- Original title: Zur Frage der Gesetze
- Language: German
- Genre: Short story

Publication
- Published in: Beim Bau der Chinesischen Mauer
- Media type: book (hardcover)
- Publication date: 1931
- Published in English: 1933 London, Martin Secker; 1946 New York, Schocken Books;

= The Problem of Our Laws =

"The Problem of Our Laws" (German: "Zur Frage der Gesetze") is a short parable by Franz Kafka that discusses an elitist authoritarian regime of arcane governance.

==Publication History==
- 1931 - Published posthumously in Beim Bau der Chinesischen Mauer (Berlin, 1931).
- 1933 - The first English translation by Willa and Edwin Muir was published by Martin Secker in London in 1933.
- 1946 - Appeared in The Great Wall of China.
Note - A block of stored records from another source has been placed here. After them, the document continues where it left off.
/-- OR the flags of the active elements into STATUS.FFLAGS (R79). -/
def Thread.addFlags (x : Thread) (fl : List Nat) : Thread :=
  x.setSt F.crSTATUS.FFLAGS (fl.foldl (· ||| ·) (x.st F.crSTATUS.FFLAGS))

/-- The active elements among the `n`. -/
def activeElems (n : Nat) (mask : Word) : List Nat := (List.range n).filter fun i => mask.getLsbD i

/-- A floating-point operation of up to three sources: `f` gets the format, the rounding mode and the elements of
va, vb and vd. -/
def State.vfp (s : State) (th op vd va vb k : Nat) (z : Bool) (w : FpWidth)
    (f : FFmt → Nat → Nat → Nat → Nat → Nat × Nat) : State :=
  s.withFrm th (encodeV 0x39 vd va vb k z w.code op) fun s m =>
    let x := s.thr th
    let r (i : Nat) : Nat × Nat :=
      f (fmtOf w.code) m (elem w.code (x.vr va) i) (elem w.code (x.vr vb) i) (elem w.code (x.vr vd) i)
    let fl := (activeElems (elemCount w.code) (x.kr k)).map fun i => (r i).2
    let v := masked w.code (x.kr k) z (x.vr vd) fun i => (r i).1
    (s.setThr th (x.addFlags fl)).retireV th vd v

/-- A floating-point comparison into a mask register. -/
def State.vfcmp (s : State) (th op kd va vb k : Nat) (z : Bool) (w : FpWidth)
    (f : FFmt → Nat → Nat → Bool × Nat) : State :=
  s.withFrm th (encodeV 0x39 kd va vb k z w.code op) fun s _ =>
    let x := s.thr th
    let r (i : Nat) : Bool × Nat := f (fmtOf w.code) (elem w.code (x.vr va) i) (elem w.code (x.vr vb) i)
    let fl := (activeElems (elemCount w.code) (x.kr k)).map fun i => (r i).2
    let v := maskedK (elemCount w.code) (x.kr k) z (x.kr kd) fun i => (r i).1
    (s.setThr th (x.addFlags fl)).retireK th kd fun _ => v

/-- VFCVTW (R79): widening reads the low n elements of va; narrowing writes the low n elements of the source count
and zeroes the rest. -/
def State.vfcvtw (s : State) (th vd va k : Nat) (z : Bool) (w src : FpWidth) : State :=
  s.withFrm th (encodeV 0x39 vd va src.code k z w.code 15) fun s m =>
    let x := s.thr th
    let n := min (elemCount w.code) (elemCount src.code)
    let r (i : Nat) : Nat × Nat := fChange (fmtOf src.code) (fmtOf w.code) m (elem src.code (x.vr va) i)
    let fl := (activeElems n (x.kr k)).map fun i => (r i).2
    let v := ofElems w.code ((List.range (elemCount w.code)).map fun i =>
      if n ≤ i then 0
      else if (x.kr k).getLsbD i then (r i).1 else if z then 0 else elem w.code (x.vr vd) i)
    (s.setThr th (x.addFlags fl)).retireV th vd v

/-- One level of the pairwise tree (R79): sums of neighbours, with their flags. -/
def pairSums (f : FFmt) (m : Nat) : List Nat → List Nat × List Nat
  | a :: b :: rest =>
    let r := fAdd f m a b
    let t := pairSums f m rest
    (r.1 :: t.1, r.2 :: t.2)
  | l => (l, [])

/-- The tree, level by level (at most `fuel` levels). -/
def treeSum (f : FFmt) (m : Nat) : Nat → List Nat → Nat × List Nat
  | 0, l => (l.headD 0, [])
  | n + 1, l =>
    let r := pairSums f m l
    let t := treeSum f m n r.1
    (t.1, r.2 ++ t.2)

/-- VFREDADD (R79): inactive elements count as −0.0. -/
def State.vfredadd (s : State) (th vd va k : Nat) (z : Bool) (w : FpWidth) : State :=
  s.withFrm th (encodeV 0x3B vd va 0 k z w.code 13) fun s m =>
    let x := s.thr th
    let f := fmtOf w.code
    let es := (List.range (elemCount w.code)).map fun i =>
      if (x.kr k).getLsbD i then elem w.code (x.vr va) i else f.zero true
    let (v, fl) := treeSum f m (5 - w.code) es
    (s.setThr th (x.addFlags fl)).retireV th vd (ofElems w.code [v])

/-! ### Permutes and reductions -/

/-- VCOMPRESS: the active elements of va packed low in vd; the elements above them are zeroed with Z = 1 and kept
with Z = 0, as inactive ones are (R78). -/
def State.vcompress (s : State) (th vd va k : Nat) (z : Bool) (w : Nat) : State :=
  let x := s.thr th
  let act := (activeElems (elemCount w) (x.kr k)).map fun i => elem w (x.vr va) i
  s.retireV th vd (ofElems w ((List.range (elemCount w)).map fun i =>
    if i < act.length then act.getD i 0 else if z then 0 else elem w (x.vr vd) i))

/-- VINS: one element replaced. -/
def State.vins (s : State) (th vd ga gb w : Nat) : State :=
  let x := s.thr th
  let j := (x.gr gb).toNat % elemCount w
  s.retireV th vd (ofElems w ((List.range (elemCount w)).map fun i =>
    if i = j then (x.gr ga).toNat else elem w (x.vr vd) i))

/-- A reduction of the active elements: element 0 the result, every other element zero (R78). -/
def State.vreduce (s : State) (th vd va k w e : Nat) (f : Nat → Nat → Nat → Nat) : State :=
  let x := s.thr th
  let n := elemBits w
  let r := (activeElems (elemCount w) (x.kr k)).foldl (fun a i => f n a (elem w (x.vr va) i) % 2 ^ n) e
  s.retireV th vd (ofElems w [r])

/-! ### Vector memory addresses (Table ISA-8, R80) -/

/-- VLD, VST: the active elements of the 32 bytes at ga + gb; for DEV memory the whole must be 32-byte aligned. -/
def State.linear (s : State) (th ga gb k w : Nat) : List (Word × Nat × Bool) :=
  let x := s.thr th
  let base := x.gr ga + x.gr gb
  let sz := elemBits w / 8
  (activeElems (elemCount w) (x.kr k)).map fun i => (base + BitVec.ofNat 64 (sz * i), sz, base.toNat % 32 == 0)

/-- VLDB: one element at ga + gb, when any element is active. -/
def State.single (s : State) (th ga gb k w : Nat) : List (Word × Nat × Bool) :=
  let x := s.thr th
  let base := x.gr ga + x.gr gb
  let sz := elemBits w / 8
  if activeElems (elemCount w) (x.kr k) = [] then [] else [(base, sz, base.toNat % sz == 0)]

/-- VGATHER, VSCATTER: element i at ga + vb[i] × size, the index zero-extended. (DESIGN CHOICE, log entry 117.) -/
def State.indexed (s : State) (th ga vb k w : Nat) : List (Word × Nat × Bool) :=
  let x := s.thr th
  let sz := elemBits w / 8
  (activeElems (elemCount w) (x.kr k)).map fun i =>
    let a := x.gr ga + BitVec.ofNat 64 (elem w (x.vr vb) i * sz)
    (a, sz, a.toNat % sz == 0)

/-- The bytes of the active elements of a vector register, in order. -/
def State.activeBytes (s : State) (th vs k w : Nat) : List Byte :=
  let x := s.thr th
  (activeElems (elemCount w) (x.kr k)).flatMap fun i => leBytes (elemBits w / 8) (elem w (x.vr vs) i)

/-- Vector integer add under mask. (R78) -/
def execVadd (th : Thr) (vd va vb : VIdx) (k : KIdx) (z : Bool) (w : Fin 4) (s : State) : Host.Outcome State Fault Refusal :=
  .next (s.runInstr th fun s => s.vint th vd va vb k z w fun n a b => a + b)

/-- Vector integer subtract under mask. (R78) -/
def execVsub (th : Thr) (vd va vb : VIdx) (k : KIdx) (z : Bool) (w : Fin 4) (s : State) : Host.Outcome State Fault Refusal :=
  .next (s.runInstr th fun s => s.vint th vd va vb k z w fun n a b => a + 2 ^ n - b)

/-- Vector AND under mask. (R78) -/
def execVand (th : Thr) (vd va vb : VIdx) (k : KIdx) (z : Bool) (w : Fin 4) (s : State) : Host.Outcome State Fault Refusal :=
  .next (s.runInstr th fun s => s.vint th vd va vb k z w fun n a b => a &&& b)

/-- Vector OR under mask. (R78) -/
def execVor (th : Thr) (vd va vb : VIdx) (k : KIdx) (z : Bool) (w : Fin 4) (s : State) : Host.Outcome State Fault Refusal :=
  .next (s.runInstr th fun s => s.vint th vd va vb k z w fun n a b => a ||| b)

/-- Vector XOR under mask. (R78) -/
def execVxor (th : Thr) (vd va vb : VIdx) (k : KIdx) (z : Bool) (w : Fin 4) (s : State) : Host.Outcome State Fault Refusal :=
  .next (s.runInstr th fun s => s.vint th vd va vb k z w fun n a b => a ^^^ b)

/-- Per-element shift left by vb. (R78) (DESIGN CHOICE, log entry 14.) -/
def execVsll (th : Thr) (vd va vb : VIdx) (k : KIdx) (z : Bool) (w : Fin 4) (s : State) : Host.Outcome State Fault Refusal :=
  .next (s.runInstr th fun s => s.vint th vd va vb k z w fun n a b => if b < n then a <<< b else Config.overShift 0 n a b)

/-- Per-element logical shift right by vb. (R78) (DESIGN CHOICE, log entry 14.) -/
def execVsrl (th : Thr) (vd va vb : VIdx) (k : KIdx) (z : Bool) (w : Fin 4) (s : State) : Host.Outcome State Fault Refusal :=
  .next (s.runInstr th fun s => s.vint th vd va vb k z w fun n a b => if b < n then a >>> b else Config.overShift 1 n a b)

/-- Per-element arithmetic shift right by vb. (R78) (DESIGN CHOICE, log entry 14.) -/
def execVsra (th : Thr) (vd va vb : VIdx) (k : KIdx) (z : Bool) (w : Fin 4) (s : State) : Host.Outcome State Fault Refusal :=
  .next (s.runInstr th fun s => s.vint th vd va vb k z w fun n a b => if b < n then ofSigned n (toSigned n a / 2 ^ b) else Config.overShift 2 n a b)

/-- Per-element signed minimum. (R78) -/
def execVmin (th : Thr) (vd va vb : VIdx) (k : KIdx) (z : Bool) (w : Fin 4) (s : State) : Host.Outcome State Fault Refusal :=
  .next (s.runInstr th fun s => s.vint th vd va vb k z w fun n a b => if toSigned n b < toSigned n a then b else a)

/-- Per-element signed maximum. (R78) -/
def execVmax (th : Thr) (vd va vb : VIdx) (k : KIdx) (z : Bool) (w : Fin 4) (s : State) : Host.Outcome State Fault Refusal :=
  .next (s.runInstr th fun s => s.vint th vd va vb k z w fun n a b => if toSigned n a < toSigned n b then b else a)

/-- Per-element unsigned minimum. (R78) -/
def execVminu (th : Thr) (vd va vb : VIdx) (k : KIdx) (z : Bool) (w : Fin 4) (s : State) : Host.Outcome State Fault Refusal :=
  .next (s.runInstr th fun s => s.vint th vd va vb k z w fun n a b => min a b)

/-- Per-element unsigned maximum. (R78) -/
def execVmaxu (th : Thr) (vd va vb : VIdx) (k : KIdx) (z : Bool) (w : Fin 4) (s : State) : Host.Outcome State Fault Refusal :=
  .next (s.runInstr th fun s => s.vint th vd va vb k z w fun n a b => max a b)

/-- Per-element multiply, low half. (R78) -/
def execVmul (th : Thr) (vd va vb : VIdx) (k : KIdx) (z : Bool) (w : Fin 4) (s : State) : Host.Outcome State Fault Refusal :=
  .next (s.runInstr th fun s => s.vint th vd va vb k z w fun n a b => a * b)

/-- Per-element signed multiply, high half. (R78) -/
def execVmulh (th : Thr) (vd va vb : VIdx) (k : KIdx) (z : Bool) (w : Fin 4) (s : State) : Host.Outcome State Fault Refusal :=
  .next (s.runInstr th fun s => s.vint th vd va vb k z w fun n a b => ofSigned n (toSigned n a * toSigned n b / 2 ^ n))

/-- Per-element signed saturating add. (R78) -/
def execVaddsat (th : Thr) (vd va vb : VIdx) (k : KIdx) (z : Bool) (w : Fin 4) (s : State) : Host.Outcome State Fault Refusal :=
  .next (s.runInstr th fun s => s.vint th vd va vb k z w fun n a b => ofSigned n (satSigned n (toSigned n a + toSigned n b)))

/-- Per-element signed saturating subtract. (R78) -/
def execVsubsat (th : Thr) (vd va vb : VIdx) (k : KIdx) (z : Bool) (w : Fin 4) (s : State) : Host.Outcome State Fault Refusal :=
  .next (s.runInstr th fun s => s.vint th vd va vb k z w fun n a b => ofSigned n (satSigned n (toSigned n a - toSigned n b)))

/-- Compare elements for equality into a mask register. (R78) -/
def execVcmpeq (th : Thr) (kd : KIdx) (va vb : VIdx) (k : KIdx) (z : Bool) (w : Fin 4) (s : State) : Host.Outcome State Fault Refusal :=
  .next (s.runInstr th fun s => s.vcmp th kd va vb k z w fun n a b => a == b)

/-- Compare elements signed less-than into a mask register. (R78) -/
def execVcmplt (th : Thr) (kd : KIdx) (va vb : VIdx) (k : KIdx) (z : Bool) (w : Fin 4) (s : State) : Host.Outcome State Fault Refusal :=
  .next (s.runInstr th fun s => s.vcmp th kd va vb k z w fun n a b => decide (toSigned n a < toSigned n b))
Stories and Reflections (New York City: Schocken Books, 1946).
- 2015 - A translation by Michael Hofmann is published in the London Review of Books July 6, 2015.

==Plot==
The story is a short narrative, where laws of the land are described as esoteric, created by the elite. Thus, being such they are out of the hands by the common people, yet binding. Nobility is seen as the authority, the creator and executor of laws, yet completely separate from those whom they apply to. Yet, these laws create a sense of security among those who follow them, an empty one, since they are in fact a type of cruel joke.

==Analysis==
The story echoes the labyrinthine system of law and regulations in place among the official in Kafka's earlier novel, The Castle.